6. Regularly embarking on impulse purchases
“When children reach age five, they can start understanding trade-offs before making a purchase,” Allenbaugh said.
Be deliberate about letting your kids hear your reasons for delaying or not towards making a particular purchase. And you should endeavor to do this as often as possible. Probably every week.
7. Bailing your kids out when money issues are made
If you bail your kids always when they make mistakes with finances, they’ll not understand the consequences that may be accompanied by these mistakes.
Fix this by letting your kids feel buyer’s remorse from their tender age. For instance when they buy things that get spoiled very quickly, give them your sympathy. However, avoid the temptation of replacing the item for them. Let them understand what it means to spend their money on the same thing multiple times.
8. Considering cheaper alternatives isn’t worth it.
Whether you’re meeting a need or want, most parents are likely missing a lesson on the worth of items. Financial expert, Woroch suggests that kids should be guided to make savvier decisions with shopping.

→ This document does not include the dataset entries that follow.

-- ==== Sys2Proof/Tests/Slice0.lean ====
section
/-! SUPPORT. Tests: words of the spec decode to the instructions beside them, each check of well-formedness refuses, small steps,
and for each statement a state that meets its premises. Expected results come from the spec's tables and examples. -/

namespace Sys2Proof.Machine.Tests
open Sys2Proof Sys2Proof.Machine

/-! ## A machine of one team -/

/-- The launch record of the test grid: all bytes 0. -/
def aGrid : Grid :=
  { gid := 1, queue := 0, entry := none, tenant := 0, asid := 0, prio := 0, record := List.replicate 128 0#8, check := false, race := false, accepted := 0, acceptSeq := 1 }
/-- A form of one team on core 0 with a window of 4 KiB. -/
def aForm : Form := { fid := 2, gid := 1, idx := 0, cluster := 0, cores := [0], bases := [0], winLen := 4096, excl := false }
/-- A team of one slice. -/
def aTeam (sl : Slice) (pf : Prefect) : Team :=
  { tid := 3, gid := 1, fid := 2, rank := 0, core := 0, slot := 0, nslices := 1, nregs := 128, teamId := 0, slices := [(0, sl)], pf }
/-- A machine whose only team is `t`. -/
def machine (t : Team) (who : Issuer) : State :=
  { State.reset with grids := [aGrid], forms := [aForm], teams := [t], cur := who, nextId := 4 }
/-- Its slice is about to execute, or its Prefect. -/
def gangAt (sl : Slice) : State := machine (aTeam sl {}) (.gang 3 0)
def aGang (sl : Slice) : Gang := ⟨aTeam sl {}, aGrid, 0, [(0, sl)]⟩
def prefAt (pf : Prefect) : State := machine (aTeam {} pf) (.prefect 3)
def aPref (pf : Prefect) : Pref := ⟨aTeam {} pf, aGrid⟩

/-- A live slice that waits for nothing. -/
def calm (sl : Slice) : Bool :=
  sl.st == .issuable && sl.stop == none && sl.pend == [] && sl.inv == [] && sl.cohort == 0

theorem gang_ready (sl : Slice) (h : calm sl = true) : GangReady (gangAt sl) (aGang sl) := by
  simp only [calm, Bool.and_eq_true, beq_iff_eq] at h
  obtain ⟨⟨⟨⟨h1, h2⟩, h3⟩, h4⟩, h5⟩ := h
  constructor
  · rfl
  · show (match cohortOf (aTeam sl {}) 0 with | [] => none | l => some (⟨aTeam sl {}, aGrid, 0, l⟩ : Gang)) = _
    have : cohortOf (aTeam sl {}) 0 = [(0, sl)] := by
      simp [cohortOf, aTeam, tfind, List.range, List.range.loop, h1, h5]
    rw [this]; rfl
  · rfl
  · intro p hp
    obtain rfl : p = (0, sl) := by simpa [aGang] using hp
    exact ⟨h1, h2, h3, rfl, rfl⟩
  · intro p hp
    obtain rfl : p = (0, sl) := by simpa [aGang] using hp
    exact h4
  · intro o ho; exact absurd ho (by simp [gangAt, machine, State.reset])
  · intro e he; exact absurd he (by simp [gangAt, machine, State.reset, coreOf, tget])

theorem pref_ready (pf : Prefect) (h1 : pf.st = .issuable) (h2 : pf.stop = none) : PrefReady (prefAt pf) (aPref pf) := by
  refine ⟨rfl, rfl, ?_, h1, h2, ?_⟩
  · rfl
  · intro o ho; exact absurd ho (by simp [prefAt, machine, State.reset])

/-- MODE with this ETYPE (Table 10.2). -/
def mode (e : Nat) : W64 := BitVec.ofNat 64 (256 * e)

She added that kids can be made to know that they can check out for discounts and coupon codes online before making a purchase.
“You can even turn shopping into a game, having them look for cheaper options and then use a cash-back app like Fetch Rewards and have your kids take pictures of your shopping receipts to earn points towards free gift cards to stores like Amazon or Target,” Woroch suggested. “Then let your kids redeem those gift cards to get something they really want.”
In conclusion, if you have been putting forth any of these wrong money messages to your kids, it is never too late to start making corrections.
“What’s more exhausting than the money mistakes along the way is the child [who never learns] and fails epically,” Susan said.